Problem to work on: Two lines in the data below mark the range: the one with "State.BringingUp.programInPhase ⟨.inl rfl, .inl" and the one with "exact (hran.polling hq". Return both, along with every line between them, exactly.

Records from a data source
:::::

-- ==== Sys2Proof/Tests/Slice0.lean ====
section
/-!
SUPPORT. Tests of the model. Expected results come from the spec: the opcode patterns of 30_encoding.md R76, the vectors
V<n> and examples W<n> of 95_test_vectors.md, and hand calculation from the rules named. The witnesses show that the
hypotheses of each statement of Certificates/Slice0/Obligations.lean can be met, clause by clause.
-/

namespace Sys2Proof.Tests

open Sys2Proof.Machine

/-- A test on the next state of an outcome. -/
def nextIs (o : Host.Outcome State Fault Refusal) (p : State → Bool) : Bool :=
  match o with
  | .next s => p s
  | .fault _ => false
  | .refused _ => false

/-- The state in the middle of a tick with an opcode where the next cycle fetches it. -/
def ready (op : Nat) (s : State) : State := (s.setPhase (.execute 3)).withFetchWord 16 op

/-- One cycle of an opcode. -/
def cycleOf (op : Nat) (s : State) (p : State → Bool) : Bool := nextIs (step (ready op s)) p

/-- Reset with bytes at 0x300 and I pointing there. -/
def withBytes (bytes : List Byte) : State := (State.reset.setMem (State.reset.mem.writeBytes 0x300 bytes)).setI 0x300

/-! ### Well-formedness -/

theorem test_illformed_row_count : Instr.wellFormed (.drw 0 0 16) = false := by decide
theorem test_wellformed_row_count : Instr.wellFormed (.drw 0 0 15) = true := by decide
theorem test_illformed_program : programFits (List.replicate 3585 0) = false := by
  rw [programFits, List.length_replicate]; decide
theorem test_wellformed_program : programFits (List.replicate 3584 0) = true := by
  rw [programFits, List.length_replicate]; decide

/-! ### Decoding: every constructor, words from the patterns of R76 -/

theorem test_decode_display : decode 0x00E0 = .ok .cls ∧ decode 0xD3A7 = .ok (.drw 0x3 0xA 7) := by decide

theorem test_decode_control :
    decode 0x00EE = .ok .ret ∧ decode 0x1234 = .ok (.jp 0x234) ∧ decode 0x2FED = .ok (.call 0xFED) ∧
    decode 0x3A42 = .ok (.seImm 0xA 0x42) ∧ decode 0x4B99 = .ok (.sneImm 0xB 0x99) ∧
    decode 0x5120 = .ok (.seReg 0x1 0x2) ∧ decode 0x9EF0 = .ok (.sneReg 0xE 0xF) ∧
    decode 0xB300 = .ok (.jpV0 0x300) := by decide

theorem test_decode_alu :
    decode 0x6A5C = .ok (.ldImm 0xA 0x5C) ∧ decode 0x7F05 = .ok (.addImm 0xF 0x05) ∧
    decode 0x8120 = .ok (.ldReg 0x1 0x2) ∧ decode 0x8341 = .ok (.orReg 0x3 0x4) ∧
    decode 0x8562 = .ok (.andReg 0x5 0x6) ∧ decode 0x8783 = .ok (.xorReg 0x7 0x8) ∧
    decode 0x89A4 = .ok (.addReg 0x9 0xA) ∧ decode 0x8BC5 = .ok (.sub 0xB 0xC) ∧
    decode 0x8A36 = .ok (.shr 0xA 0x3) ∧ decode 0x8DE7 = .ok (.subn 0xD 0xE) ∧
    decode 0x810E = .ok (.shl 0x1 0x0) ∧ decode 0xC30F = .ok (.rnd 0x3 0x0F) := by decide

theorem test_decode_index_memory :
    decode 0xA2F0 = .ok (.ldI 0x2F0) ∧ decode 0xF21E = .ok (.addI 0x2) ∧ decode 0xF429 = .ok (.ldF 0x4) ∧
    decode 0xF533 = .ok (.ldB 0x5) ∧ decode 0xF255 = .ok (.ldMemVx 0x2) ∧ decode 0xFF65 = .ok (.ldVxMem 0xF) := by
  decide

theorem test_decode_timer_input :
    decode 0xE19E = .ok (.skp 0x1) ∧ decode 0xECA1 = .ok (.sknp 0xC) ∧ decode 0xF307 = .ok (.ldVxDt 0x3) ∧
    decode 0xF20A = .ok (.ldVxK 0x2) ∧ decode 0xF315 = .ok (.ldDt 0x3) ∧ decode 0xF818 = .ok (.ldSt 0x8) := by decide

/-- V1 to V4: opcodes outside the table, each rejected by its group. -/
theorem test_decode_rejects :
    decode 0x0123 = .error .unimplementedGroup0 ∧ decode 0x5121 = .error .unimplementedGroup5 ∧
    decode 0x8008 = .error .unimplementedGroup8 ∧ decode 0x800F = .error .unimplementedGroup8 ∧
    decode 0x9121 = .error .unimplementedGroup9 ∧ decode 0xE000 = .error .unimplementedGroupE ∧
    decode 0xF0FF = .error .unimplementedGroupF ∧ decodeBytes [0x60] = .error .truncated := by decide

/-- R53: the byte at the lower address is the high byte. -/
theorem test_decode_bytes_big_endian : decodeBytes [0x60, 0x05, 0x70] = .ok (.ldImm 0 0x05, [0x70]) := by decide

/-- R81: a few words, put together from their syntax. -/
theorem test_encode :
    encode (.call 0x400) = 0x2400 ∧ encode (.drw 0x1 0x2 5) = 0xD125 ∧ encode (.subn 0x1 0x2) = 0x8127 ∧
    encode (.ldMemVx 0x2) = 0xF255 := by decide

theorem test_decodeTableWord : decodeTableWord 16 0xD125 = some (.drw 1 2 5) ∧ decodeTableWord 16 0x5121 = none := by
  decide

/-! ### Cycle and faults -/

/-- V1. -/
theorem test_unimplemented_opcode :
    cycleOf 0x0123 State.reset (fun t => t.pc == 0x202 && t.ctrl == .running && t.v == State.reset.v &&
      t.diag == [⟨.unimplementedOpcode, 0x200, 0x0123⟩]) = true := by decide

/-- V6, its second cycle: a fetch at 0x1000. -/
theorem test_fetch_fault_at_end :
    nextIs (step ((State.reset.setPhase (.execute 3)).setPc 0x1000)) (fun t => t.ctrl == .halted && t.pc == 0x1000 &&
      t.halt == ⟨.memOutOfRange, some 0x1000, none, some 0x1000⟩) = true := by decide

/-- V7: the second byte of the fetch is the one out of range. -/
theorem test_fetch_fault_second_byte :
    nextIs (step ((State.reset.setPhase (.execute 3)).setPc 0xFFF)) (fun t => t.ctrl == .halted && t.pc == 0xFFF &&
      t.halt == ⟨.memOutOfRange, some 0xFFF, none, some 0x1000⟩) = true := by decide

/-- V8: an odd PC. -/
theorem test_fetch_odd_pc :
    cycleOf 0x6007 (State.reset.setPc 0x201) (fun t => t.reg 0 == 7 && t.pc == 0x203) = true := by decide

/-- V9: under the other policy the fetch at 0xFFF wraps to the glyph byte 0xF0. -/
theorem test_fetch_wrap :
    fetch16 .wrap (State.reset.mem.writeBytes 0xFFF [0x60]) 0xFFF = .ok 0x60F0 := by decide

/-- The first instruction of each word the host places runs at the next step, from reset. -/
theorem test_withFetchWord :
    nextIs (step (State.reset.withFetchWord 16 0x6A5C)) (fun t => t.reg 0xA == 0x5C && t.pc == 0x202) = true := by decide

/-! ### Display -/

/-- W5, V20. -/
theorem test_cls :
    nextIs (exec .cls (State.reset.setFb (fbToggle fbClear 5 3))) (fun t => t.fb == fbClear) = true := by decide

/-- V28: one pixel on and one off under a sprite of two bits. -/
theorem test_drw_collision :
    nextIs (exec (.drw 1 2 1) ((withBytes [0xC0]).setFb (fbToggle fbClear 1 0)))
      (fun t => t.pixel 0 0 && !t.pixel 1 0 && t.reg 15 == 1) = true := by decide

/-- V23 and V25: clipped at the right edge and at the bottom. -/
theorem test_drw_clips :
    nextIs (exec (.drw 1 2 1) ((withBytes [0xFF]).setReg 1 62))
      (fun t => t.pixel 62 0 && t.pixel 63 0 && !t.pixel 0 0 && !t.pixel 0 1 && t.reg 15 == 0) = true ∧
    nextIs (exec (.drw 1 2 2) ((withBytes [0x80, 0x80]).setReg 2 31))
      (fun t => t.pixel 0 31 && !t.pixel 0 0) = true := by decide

:::::

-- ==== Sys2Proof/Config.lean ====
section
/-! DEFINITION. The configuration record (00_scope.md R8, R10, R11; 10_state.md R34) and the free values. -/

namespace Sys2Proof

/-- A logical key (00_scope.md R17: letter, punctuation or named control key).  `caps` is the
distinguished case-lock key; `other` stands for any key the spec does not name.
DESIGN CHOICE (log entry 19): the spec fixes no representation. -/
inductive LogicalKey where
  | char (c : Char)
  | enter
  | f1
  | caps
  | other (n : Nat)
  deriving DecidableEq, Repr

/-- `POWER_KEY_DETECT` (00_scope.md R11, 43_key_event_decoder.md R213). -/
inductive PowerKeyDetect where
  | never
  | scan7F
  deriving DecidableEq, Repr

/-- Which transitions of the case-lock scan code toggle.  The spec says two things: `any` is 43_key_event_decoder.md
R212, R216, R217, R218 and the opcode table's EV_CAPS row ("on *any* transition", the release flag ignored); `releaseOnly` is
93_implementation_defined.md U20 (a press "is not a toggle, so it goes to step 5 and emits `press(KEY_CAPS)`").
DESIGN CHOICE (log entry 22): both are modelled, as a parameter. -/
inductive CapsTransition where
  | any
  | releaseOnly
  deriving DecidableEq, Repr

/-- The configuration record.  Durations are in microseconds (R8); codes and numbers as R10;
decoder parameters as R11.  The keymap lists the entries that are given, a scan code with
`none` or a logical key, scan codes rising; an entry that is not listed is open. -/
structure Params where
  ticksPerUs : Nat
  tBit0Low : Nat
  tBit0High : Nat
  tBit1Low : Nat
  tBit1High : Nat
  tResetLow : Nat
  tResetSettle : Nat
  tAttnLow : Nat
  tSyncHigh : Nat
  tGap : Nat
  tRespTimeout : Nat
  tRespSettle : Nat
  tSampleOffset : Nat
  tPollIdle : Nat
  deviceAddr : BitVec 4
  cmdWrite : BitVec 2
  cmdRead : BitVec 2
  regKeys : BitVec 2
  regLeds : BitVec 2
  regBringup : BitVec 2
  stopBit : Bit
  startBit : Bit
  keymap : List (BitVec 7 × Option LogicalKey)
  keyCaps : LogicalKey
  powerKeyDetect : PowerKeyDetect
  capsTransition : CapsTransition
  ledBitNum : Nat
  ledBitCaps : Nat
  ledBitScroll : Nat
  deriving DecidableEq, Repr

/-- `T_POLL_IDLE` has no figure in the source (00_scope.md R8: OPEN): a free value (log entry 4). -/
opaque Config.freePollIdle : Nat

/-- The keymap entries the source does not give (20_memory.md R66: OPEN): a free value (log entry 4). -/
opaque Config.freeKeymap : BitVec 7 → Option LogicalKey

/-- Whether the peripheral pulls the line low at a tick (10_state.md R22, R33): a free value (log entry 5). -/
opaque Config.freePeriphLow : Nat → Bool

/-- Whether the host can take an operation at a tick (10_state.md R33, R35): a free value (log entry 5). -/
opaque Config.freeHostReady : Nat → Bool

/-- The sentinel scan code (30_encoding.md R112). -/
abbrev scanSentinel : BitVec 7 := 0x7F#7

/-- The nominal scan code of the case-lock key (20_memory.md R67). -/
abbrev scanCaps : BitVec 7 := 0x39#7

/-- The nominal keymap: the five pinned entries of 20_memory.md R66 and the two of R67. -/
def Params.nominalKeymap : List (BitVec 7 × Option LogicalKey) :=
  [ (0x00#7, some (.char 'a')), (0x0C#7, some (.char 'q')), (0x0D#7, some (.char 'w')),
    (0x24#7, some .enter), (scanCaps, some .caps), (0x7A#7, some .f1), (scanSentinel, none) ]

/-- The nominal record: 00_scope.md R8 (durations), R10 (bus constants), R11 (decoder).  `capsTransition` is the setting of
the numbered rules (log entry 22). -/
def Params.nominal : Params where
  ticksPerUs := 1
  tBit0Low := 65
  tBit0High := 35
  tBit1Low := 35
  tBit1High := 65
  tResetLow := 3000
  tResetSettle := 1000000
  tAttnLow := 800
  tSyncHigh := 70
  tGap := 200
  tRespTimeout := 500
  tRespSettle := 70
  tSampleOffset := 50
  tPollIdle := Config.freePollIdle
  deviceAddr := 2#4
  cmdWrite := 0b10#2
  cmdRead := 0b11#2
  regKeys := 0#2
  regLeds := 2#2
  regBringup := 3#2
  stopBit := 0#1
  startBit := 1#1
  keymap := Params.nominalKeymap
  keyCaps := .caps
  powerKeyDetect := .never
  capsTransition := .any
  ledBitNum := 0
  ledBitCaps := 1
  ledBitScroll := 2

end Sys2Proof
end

:::::

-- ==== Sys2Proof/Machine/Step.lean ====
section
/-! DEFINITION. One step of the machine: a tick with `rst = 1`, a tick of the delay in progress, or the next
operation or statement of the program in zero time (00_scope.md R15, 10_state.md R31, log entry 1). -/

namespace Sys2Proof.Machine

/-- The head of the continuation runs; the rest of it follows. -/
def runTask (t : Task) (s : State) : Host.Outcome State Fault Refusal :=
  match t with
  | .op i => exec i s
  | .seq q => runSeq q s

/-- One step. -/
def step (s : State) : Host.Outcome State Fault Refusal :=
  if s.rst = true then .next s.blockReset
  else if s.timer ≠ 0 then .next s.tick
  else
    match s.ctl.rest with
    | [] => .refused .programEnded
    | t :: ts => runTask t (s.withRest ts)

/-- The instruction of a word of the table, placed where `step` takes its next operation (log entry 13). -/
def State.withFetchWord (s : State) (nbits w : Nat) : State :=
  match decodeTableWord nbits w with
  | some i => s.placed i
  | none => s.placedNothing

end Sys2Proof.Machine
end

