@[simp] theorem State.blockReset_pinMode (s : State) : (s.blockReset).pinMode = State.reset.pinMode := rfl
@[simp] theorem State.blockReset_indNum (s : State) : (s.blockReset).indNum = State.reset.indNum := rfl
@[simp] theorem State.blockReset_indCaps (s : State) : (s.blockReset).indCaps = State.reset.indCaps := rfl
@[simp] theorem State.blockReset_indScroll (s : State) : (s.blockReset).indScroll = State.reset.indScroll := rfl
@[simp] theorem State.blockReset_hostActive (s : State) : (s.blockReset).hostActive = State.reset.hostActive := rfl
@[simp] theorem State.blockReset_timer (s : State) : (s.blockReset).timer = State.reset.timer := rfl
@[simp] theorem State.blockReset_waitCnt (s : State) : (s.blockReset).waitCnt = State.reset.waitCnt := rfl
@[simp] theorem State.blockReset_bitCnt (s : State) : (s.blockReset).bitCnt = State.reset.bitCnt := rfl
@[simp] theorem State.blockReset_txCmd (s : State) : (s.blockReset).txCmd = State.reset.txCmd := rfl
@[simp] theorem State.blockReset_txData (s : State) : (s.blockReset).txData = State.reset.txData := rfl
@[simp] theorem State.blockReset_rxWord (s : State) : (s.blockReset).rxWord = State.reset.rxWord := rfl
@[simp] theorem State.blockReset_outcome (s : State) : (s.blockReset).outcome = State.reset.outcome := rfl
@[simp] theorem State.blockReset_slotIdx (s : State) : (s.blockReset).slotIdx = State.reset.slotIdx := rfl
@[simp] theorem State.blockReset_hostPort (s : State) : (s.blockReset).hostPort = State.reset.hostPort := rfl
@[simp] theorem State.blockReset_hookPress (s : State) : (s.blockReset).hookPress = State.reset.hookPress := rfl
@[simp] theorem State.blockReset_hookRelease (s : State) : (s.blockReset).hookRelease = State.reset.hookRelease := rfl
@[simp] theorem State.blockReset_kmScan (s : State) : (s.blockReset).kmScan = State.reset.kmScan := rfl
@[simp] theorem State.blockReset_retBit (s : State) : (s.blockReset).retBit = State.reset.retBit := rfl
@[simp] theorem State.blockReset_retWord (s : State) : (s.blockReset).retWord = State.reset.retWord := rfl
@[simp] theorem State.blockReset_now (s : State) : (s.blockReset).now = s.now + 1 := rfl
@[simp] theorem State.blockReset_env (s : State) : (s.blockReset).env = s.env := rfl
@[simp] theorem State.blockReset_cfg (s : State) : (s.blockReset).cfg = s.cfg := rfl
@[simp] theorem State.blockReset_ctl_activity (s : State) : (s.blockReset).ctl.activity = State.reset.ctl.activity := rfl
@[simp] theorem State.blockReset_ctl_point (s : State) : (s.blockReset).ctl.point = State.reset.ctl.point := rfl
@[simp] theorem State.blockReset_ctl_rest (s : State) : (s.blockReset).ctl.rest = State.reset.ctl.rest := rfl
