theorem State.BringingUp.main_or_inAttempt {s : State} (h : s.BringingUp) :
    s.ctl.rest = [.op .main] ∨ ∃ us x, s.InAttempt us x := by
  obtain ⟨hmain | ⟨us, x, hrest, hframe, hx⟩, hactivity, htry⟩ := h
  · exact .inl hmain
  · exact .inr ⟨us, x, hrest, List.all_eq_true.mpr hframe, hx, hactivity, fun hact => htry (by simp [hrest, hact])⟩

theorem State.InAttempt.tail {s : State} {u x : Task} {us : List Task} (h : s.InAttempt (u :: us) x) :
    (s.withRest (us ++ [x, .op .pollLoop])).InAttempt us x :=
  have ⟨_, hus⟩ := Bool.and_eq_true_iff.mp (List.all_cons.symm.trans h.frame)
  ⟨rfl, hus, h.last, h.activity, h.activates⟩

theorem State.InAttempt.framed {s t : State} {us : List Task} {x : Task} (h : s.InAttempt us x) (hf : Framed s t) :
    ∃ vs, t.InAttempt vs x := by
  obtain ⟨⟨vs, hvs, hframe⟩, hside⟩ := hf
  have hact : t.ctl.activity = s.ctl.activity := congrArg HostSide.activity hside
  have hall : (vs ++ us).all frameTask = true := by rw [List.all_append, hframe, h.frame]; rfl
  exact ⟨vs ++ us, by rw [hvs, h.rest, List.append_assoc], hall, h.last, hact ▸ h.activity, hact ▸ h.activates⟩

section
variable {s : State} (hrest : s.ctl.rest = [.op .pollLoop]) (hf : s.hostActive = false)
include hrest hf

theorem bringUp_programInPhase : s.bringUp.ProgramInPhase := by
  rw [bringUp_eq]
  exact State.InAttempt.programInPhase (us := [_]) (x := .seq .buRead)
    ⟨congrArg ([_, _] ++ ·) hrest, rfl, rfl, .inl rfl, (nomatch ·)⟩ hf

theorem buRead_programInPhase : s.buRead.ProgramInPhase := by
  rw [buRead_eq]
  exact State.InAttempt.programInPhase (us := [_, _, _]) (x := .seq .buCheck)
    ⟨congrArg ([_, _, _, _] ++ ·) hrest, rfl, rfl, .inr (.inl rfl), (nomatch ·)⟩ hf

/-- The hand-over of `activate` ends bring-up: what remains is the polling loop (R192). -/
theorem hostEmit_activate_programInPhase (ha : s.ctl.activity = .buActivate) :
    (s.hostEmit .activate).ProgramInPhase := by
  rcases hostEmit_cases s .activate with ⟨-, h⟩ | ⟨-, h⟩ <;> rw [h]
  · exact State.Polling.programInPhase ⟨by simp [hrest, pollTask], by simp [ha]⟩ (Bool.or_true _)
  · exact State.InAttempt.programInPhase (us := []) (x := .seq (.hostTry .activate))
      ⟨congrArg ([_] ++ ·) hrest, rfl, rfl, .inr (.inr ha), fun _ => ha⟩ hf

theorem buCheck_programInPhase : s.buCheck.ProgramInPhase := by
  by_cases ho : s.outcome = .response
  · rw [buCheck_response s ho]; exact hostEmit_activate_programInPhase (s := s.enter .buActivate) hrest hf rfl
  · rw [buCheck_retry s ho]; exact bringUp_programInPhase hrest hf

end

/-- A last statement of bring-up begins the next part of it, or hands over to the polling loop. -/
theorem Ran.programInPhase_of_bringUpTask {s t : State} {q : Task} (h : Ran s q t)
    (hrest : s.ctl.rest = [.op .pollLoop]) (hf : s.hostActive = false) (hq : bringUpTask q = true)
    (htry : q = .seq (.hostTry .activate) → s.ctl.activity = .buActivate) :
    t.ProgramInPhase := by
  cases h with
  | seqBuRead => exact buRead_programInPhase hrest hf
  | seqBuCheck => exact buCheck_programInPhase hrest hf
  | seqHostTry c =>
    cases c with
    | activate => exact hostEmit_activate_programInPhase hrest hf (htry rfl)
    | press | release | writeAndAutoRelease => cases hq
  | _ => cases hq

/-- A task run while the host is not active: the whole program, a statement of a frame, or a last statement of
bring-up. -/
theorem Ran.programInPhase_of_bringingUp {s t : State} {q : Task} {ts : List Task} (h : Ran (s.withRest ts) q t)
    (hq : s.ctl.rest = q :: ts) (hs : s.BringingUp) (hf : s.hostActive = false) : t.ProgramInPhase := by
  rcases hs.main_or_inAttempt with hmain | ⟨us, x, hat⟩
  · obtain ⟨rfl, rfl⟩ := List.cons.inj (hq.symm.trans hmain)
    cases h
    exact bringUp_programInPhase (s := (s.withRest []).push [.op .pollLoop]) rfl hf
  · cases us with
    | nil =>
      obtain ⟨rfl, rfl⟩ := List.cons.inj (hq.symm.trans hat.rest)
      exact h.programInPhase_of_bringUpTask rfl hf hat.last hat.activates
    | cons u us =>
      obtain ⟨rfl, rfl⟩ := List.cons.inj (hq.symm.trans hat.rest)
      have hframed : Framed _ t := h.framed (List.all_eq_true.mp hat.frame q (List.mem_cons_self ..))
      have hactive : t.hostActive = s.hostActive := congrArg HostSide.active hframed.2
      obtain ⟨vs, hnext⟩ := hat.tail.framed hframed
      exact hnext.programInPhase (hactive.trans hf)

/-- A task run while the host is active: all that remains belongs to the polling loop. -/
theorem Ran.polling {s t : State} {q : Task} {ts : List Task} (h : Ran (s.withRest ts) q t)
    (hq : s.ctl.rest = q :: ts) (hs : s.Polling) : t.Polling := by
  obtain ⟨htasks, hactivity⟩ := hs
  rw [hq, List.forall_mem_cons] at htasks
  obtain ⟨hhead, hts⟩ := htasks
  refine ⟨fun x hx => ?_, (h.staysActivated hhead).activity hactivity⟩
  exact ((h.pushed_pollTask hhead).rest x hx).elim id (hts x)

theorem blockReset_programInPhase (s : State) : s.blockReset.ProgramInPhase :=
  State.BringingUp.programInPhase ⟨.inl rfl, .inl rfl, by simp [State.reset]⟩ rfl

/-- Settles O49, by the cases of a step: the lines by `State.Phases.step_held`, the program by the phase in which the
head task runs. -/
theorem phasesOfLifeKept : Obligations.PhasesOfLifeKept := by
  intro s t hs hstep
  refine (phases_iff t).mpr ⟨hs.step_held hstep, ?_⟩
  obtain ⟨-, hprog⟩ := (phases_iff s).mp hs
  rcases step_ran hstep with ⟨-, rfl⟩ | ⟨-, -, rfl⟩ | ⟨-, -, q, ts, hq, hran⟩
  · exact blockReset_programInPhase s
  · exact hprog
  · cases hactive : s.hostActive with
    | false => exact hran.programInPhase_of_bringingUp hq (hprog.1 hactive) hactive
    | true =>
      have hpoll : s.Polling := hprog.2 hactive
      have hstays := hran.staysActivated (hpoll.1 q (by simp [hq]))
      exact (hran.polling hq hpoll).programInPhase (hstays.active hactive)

:::::

Task result:
  State.BringingUp.programInPhase ⟨.inl rfl, .inl rfl, by simp [State.reset]⟩ rfl

/-- Settles O49, by the cases of a step: the lines by `State.Phases.step_held`, the program by the phase in which the
head task runs. -/
theorem phasesOfLifeKept : Obligations.PhasesOfLifeKept := by
  intro s t hs hstep
  refine (phases_iff t).mpr ⟨hs.step_held hstep, ?_⟩
  obtain ⟨-, hprog⟩ := (phases_iff s).mp hs
  rcases step_ran hstep with ⟨-, rfl⟩ | ⟨-, -, rfl⟩ | ⟨-, -, q, ts, hq, hran⟩
  · exact blockReset_programInPhase s
  · exact hprog
  · cases hactive : s.hostActive with
    | false => exact hran.programInPhase_of_bringingUp hq (hprog.1 hactive) hactive
    | true =>
      have hpoll : s.Polling := hprog.2 hactive
      have hstays := hran.staysActivated (hpoll.1 q (by simp [hq]))
      exact (hran.polling hq hpoll).programInPhase (hstays.active hactive)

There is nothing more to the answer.